(RECORDS FOR THE EXERCISE)

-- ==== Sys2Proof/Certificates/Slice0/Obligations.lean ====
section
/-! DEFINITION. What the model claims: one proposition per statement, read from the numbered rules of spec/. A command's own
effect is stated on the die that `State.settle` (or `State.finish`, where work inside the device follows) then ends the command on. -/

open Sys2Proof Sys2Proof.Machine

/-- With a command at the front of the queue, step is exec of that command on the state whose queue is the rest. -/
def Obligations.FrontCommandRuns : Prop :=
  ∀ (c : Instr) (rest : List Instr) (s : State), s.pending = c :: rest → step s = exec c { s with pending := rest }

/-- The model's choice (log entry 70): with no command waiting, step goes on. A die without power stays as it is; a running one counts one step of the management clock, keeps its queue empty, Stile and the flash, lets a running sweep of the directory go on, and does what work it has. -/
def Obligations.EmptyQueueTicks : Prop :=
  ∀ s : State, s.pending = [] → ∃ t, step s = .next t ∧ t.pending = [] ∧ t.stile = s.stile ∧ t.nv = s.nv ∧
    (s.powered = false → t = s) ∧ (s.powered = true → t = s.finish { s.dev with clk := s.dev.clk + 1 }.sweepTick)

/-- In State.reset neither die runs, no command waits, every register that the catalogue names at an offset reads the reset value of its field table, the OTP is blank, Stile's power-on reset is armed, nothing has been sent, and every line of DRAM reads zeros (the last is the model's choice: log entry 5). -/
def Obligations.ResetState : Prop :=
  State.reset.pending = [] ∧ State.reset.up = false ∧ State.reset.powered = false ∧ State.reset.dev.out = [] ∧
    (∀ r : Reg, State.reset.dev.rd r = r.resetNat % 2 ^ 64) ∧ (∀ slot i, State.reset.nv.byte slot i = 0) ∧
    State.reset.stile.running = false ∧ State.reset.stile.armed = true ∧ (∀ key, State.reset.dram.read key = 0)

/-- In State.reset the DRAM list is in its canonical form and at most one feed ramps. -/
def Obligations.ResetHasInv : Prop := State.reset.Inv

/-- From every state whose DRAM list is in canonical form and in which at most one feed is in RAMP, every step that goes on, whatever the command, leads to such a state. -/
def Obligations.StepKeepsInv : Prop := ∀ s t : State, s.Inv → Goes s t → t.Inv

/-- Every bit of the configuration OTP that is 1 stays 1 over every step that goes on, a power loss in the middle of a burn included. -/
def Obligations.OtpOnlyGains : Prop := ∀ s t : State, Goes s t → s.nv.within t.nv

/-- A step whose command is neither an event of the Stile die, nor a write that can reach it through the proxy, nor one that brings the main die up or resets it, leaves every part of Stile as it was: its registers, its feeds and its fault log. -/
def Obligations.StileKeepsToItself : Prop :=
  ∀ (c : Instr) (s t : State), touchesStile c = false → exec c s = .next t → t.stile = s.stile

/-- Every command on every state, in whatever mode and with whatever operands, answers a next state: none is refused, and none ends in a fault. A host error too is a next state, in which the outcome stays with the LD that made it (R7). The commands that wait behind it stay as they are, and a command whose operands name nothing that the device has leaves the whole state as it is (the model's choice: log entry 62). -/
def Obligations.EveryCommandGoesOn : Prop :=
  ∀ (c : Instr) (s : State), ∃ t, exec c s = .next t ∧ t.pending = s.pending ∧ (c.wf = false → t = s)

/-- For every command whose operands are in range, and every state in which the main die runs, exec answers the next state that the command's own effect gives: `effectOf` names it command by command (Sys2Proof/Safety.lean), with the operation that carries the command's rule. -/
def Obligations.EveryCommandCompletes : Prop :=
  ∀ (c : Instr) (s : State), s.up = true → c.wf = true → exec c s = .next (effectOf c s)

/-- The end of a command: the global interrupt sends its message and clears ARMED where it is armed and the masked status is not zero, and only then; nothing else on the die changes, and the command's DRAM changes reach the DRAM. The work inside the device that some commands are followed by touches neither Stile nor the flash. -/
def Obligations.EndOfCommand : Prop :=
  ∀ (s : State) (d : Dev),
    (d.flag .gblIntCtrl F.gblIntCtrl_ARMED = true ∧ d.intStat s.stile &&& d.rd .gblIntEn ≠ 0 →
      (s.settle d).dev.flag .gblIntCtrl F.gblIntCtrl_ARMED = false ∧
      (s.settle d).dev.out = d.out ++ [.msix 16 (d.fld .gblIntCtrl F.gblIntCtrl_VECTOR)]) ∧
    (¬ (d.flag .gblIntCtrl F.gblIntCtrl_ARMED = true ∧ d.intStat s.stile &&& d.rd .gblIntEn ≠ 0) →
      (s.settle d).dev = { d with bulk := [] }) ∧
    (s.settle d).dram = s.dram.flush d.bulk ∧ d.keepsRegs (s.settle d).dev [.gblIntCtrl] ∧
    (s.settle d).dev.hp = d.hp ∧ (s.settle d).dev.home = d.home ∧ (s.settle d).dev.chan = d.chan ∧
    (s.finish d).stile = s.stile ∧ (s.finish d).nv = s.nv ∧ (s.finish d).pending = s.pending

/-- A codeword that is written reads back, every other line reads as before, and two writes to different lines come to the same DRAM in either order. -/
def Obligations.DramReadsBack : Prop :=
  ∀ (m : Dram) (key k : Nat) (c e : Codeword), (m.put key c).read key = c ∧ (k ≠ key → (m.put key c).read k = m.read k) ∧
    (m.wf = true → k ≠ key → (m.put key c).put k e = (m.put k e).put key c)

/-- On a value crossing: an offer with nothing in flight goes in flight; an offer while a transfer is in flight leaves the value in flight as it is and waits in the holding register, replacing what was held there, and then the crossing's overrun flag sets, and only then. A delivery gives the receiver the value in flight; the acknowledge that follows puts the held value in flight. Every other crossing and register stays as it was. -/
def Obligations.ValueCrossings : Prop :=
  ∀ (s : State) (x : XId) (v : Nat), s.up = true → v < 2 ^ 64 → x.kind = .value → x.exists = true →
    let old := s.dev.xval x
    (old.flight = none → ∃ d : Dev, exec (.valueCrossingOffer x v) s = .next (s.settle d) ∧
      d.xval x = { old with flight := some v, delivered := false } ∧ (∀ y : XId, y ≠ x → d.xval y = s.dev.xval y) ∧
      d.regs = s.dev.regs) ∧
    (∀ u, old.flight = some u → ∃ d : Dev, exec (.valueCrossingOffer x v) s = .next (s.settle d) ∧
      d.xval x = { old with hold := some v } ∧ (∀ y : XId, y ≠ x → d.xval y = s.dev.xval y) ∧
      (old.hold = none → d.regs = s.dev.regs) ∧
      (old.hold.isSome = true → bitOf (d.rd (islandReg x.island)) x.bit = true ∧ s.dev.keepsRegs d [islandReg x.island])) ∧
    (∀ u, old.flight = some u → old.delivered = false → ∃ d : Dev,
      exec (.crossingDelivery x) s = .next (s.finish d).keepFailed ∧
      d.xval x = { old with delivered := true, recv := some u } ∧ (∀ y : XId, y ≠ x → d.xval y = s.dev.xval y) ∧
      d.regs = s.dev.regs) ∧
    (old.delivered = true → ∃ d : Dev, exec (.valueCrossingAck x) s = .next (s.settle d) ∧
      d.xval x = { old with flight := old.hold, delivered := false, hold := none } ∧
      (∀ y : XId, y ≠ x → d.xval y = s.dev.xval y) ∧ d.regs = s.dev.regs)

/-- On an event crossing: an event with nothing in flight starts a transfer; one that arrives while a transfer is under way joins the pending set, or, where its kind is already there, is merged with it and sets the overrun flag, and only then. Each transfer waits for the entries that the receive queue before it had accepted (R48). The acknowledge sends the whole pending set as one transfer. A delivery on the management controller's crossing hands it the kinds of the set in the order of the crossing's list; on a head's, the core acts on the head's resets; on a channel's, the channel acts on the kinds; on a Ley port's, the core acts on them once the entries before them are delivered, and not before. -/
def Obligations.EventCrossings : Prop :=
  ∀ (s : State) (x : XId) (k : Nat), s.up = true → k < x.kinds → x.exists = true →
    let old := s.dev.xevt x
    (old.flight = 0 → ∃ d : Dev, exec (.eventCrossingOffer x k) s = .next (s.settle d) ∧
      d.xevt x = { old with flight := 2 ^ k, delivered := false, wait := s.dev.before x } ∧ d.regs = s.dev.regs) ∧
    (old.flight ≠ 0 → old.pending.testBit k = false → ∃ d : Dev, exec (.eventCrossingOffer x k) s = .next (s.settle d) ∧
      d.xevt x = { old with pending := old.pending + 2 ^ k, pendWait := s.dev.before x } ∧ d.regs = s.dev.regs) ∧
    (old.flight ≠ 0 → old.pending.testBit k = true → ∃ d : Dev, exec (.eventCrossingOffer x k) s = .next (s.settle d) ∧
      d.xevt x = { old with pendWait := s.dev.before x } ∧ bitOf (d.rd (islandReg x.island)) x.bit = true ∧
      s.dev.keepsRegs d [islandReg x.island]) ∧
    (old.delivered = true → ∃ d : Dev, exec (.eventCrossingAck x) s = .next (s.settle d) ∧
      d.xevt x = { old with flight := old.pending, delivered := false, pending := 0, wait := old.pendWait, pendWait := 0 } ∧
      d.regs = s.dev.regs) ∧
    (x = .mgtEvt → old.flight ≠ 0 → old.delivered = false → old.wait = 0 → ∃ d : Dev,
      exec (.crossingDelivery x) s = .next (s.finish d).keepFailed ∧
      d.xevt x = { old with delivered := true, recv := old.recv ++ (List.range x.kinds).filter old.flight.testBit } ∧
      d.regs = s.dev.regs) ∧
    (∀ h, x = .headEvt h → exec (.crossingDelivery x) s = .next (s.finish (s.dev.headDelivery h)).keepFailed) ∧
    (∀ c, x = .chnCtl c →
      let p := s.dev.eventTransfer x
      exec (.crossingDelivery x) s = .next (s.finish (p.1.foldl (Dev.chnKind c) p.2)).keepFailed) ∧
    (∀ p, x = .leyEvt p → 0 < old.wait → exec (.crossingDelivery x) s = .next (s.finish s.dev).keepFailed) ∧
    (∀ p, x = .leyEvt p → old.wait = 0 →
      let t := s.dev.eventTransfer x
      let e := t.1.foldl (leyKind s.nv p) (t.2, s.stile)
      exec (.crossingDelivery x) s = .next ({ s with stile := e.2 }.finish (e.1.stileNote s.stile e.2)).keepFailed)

(End RECORDS FOR THE EXERCISE)
(RECORDS FOR THE EXERCISE)

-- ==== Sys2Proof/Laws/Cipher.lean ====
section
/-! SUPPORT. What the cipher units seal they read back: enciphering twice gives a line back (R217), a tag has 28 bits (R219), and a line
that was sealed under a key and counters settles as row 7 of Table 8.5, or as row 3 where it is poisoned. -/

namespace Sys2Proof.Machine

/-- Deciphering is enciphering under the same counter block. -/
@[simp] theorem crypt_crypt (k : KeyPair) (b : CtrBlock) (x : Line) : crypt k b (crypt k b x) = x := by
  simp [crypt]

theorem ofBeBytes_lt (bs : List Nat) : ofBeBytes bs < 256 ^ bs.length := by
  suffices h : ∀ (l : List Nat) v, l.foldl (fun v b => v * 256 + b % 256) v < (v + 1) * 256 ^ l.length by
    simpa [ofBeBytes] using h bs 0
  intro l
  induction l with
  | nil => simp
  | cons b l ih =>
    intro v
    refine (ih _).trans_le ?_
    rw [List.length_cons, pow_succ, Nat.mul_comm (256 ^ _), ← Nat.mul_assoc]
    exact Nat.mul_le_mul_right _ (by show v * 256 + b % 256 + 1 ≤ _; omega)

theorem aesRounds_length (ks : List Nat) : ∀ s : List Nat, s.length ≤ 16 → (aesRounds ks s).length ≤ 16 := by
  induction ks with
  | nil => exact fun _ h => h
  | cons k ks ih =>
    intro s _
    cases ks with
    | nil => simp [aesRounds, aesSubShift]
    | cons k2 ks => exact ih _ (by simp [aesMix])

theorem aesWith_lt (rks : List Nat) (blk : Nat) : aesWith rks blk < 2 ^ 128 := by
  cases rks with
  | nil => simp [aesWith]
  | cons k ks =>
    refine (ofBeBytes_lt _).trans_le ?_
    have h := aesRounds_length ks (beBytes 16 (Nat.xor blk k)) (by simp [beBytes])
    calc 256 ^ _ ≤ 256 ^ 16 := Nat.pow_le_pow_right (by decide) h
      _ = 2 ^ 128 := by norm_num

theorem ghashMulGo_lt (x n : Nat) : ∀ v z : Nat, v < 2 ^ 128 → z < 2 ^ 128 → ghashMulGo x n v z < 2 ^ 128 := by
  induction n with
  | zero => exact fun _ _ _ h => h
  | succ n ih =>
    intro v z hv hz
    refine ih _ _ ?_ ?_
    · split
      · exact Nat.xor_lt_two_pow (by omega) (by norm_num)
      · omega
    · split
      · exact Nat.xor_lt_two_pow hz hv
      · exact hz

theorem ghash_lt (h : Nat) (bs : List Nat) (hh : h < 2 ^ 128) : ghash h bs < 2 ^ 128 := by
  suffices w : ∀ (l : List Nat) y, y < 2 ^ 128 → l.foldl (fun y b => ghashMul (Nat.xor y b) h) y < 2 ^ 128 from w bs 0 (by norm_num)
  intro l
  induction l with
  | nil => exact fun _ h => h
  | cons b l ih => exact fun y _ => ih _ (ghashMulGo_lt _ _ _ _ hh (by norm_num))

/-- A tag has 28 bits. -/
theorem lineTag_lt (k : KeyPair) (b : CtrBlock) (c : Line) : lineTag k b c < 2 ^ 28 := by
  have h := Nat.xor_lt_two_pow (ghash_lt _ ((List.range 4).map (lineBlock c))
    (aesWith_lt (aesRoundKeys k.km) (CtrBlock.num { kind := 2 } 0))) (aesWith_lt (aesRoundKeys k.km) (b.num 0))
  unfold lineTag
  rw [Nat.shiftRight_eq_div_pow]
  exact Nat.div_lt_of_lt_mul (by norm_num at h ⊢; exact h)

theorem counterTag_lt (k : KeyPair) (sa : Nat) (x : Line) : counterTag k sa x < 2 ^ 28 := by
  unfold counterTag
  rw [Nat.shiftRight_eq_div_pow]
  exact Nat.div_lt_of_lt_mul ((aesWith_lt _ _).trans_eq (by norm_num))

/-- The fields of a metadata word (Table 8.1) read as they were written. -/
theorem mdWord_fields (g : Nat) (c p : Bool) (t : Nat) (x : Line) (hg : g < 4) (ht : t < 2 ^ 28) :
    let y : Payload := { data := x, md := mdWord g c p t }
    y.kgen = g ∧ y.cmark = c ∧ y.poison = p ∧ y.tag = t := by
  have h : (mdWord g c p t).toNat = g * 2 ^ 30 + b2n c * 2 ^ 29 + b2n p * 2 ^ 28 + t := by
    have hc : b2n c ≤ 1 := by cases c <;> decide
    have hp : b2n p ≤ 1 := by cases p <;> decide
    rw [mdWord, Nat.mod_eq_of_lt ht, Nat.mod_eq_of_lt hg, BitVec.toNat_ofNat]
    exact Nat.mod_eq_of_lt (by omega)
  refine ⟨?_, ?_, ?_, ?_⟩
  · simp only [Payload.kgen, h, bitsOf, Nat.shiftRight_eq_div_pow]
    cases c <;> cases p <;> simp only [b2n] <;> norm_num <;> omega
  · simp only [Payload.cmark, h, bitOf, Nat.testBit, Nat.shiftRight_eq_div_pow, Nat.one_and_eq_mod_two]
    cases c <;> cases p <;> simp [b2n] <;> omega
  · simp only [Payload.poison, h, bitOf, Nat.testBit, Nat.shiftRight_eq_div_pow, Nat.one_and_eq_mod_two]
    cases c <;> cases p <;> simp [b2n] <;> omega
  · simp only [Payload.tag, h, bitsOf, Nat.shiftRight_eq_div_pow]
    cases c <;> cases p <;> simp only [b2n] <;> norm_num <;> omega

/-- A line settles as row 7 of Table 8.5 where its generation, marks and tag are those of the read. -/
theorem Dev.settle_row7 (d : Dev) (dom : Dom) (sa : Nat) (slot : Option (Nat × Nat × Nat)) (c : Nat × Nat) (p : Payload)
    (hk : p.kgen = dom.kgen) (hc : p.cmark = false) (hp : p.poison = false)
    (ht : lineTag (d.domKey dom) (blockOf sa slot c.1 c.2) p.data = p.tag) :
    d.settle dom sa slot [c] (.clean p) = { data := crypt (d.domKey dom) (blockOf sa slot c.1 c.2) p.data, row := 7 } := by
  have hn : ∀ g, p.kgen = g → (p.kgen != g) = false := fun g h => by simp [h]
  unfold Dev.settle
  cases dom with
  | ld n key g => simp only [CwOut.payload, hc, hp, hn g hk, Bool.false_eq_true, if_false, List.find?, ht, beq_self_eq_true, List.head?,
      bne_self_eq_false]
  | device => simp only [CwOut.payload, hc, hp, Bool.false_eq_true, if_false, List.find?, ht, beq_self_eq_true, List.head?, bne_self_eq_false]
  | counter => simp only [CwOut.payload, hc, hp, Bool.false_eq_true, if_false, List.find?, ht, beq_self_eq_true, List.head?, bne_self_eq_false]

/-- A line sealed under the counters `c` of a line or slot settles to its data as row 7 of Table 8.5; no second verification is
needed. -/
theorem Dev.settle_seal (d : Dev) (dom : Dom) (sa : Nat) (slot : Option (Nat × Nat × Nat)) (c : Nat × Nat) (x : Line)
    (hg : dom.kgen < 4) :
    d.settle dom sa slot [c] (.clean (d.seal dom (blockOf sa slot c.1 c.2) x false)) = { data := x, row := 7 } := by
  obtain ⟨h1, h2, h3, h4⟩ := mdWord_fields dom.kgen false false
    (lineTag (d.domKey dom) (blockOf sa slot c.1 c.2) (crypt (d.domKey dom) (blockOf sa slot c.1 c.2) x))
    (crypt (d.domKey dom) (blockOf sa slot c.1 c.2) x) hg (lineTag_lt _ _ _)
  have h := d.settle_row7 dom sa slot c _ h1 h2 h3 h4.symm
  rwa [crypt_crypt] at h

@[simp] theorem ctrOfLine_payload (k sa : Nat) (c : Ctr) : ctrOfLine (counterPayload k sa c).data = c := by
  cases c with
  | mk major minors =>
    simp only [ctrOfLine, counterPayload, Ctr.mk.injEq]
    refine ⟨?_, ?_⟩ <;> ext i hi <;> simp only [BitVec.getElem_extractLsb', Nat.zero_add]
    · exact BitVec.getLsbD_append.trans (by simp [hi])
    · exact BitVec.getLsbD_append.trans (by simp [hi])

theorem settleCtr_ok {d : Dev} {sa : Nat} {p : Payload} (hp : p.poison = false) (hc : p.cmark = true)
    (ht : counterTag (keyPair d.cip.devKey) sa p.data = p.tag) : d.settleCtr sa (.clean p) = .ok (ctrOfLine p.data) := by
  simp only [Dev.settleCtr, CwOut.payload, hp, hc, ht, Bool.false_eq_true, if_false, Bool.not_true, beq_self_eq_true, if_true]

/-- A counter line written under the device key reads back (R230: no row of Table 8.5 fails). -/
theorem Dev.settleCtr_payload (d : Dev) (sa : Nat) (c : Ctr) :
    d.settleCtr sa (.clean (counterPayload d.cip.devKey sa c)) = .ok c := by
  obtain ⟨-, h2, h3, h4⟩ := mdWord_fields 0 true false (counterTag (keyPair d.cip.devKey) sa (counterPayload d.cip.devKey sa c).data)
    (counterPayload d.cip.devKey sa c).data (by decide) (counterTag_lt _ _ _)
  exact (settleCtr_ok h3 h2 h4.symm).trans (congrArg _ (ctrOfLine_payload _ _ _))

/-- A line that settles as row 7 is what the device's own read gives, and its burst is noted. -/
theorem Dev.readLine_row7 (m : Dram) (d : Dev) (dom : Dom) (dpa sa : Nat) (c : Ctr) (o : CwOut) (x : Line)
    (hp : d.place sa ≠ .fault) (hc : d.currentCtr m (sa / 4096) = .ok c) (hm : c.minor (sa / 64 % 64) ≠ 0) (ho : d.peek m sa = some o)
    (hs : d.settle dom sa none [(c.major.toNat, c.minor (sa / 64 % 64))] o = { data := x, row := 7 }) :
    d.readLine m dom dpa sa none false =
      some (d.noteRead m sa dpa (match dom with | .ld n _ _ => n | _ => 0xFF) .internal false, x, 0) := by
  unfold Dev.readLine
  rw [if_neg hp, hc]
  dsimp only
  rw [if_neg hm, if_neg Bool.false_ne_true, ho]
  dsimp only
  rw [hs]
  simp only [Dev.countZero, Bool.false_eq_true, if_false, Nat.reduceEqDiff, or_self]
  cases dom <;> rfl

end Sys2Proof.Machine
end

(End RECORDS FOR THE EXERCISE)

_YOUR INSTRUCTIONS:_ Of the entries listed above, reproduce only the lines starting at the line containing "b x) = x := by" and ending at the line containing "succ n ih =>". Include both, exactly as they stand.

_RESPONSE TO THE TASK:_
@[simp] theorem crypt_crypt (k : KeyPair) (b : CtrBlock) (x : Line) : crypt k b (crypt k b x) = x := by
  simp [crypt]

theorem ofBeBytes_lt (bs : List Nat) : ofBeBytes bs < 256 ^ bs.length := by
  suffices h : ∀ (l : List Nat) v, l.foldl (fun v b => v * 256 + b % 256) v < (v + 1) * 256 ^ l.length by
    simpa [ofBeBytes] using h bs 0
  intro l
  induction l with
  | nil => simp
  | cons b l ih =>
    intro v
    refine (ih _).trans_le ?_
    rw [List.length_cons, pow_succ, Nat.mul_comm (256 ^ _), ← Nat.mul_assoc]
    exact Nat.mul_le_mul_right _ (by show v * 256 + b % 256 + 1 ≤ _; omega)

theorem aesRounds_length (ks : List Nat) : ∀ s : List Nat, s.length ≤ 16 → (aesRounds ks s).length ≤ 16 := by
  induction ks with
  | nil => exact fun _ h => h
  | cons k ks ih =>
    intro s _
    cases ks with
    | nil => simp [aesRounds, aesSubShift]
    | cons k2 ks => exact ih _ (by simp [aesMix])

theorem aesWith_lt (rks : List Nat) (blk : Nat) : aesWith rks blk < 2 ^ 128 := by
  cases rks with
  | nil => simp [aesWith]
  | cons k ks =>
    refine (ofBeBytes_lt _).trans_le ?_
    have h := aesRounds_length ks (beBytes 16 (Nat.xor blk k)) (by simp [beBytes])
    calc 256 ^ _ ≤ 256 ^ 16 := Nat.pow_le_pow_right (by decide) h
      _ = 2 ^ 128 := by norm_num

theorem ghashMulGo_lt (x n : Nat) : ∀ v z : Nat, v < 2 ^ 128 → z < 2 ^ 128 → ghashMulGo x n v z < 2 ^ 128 := by
  induction n with
  | zero => exact fun _ _ _ h => h
  | succ n ih =>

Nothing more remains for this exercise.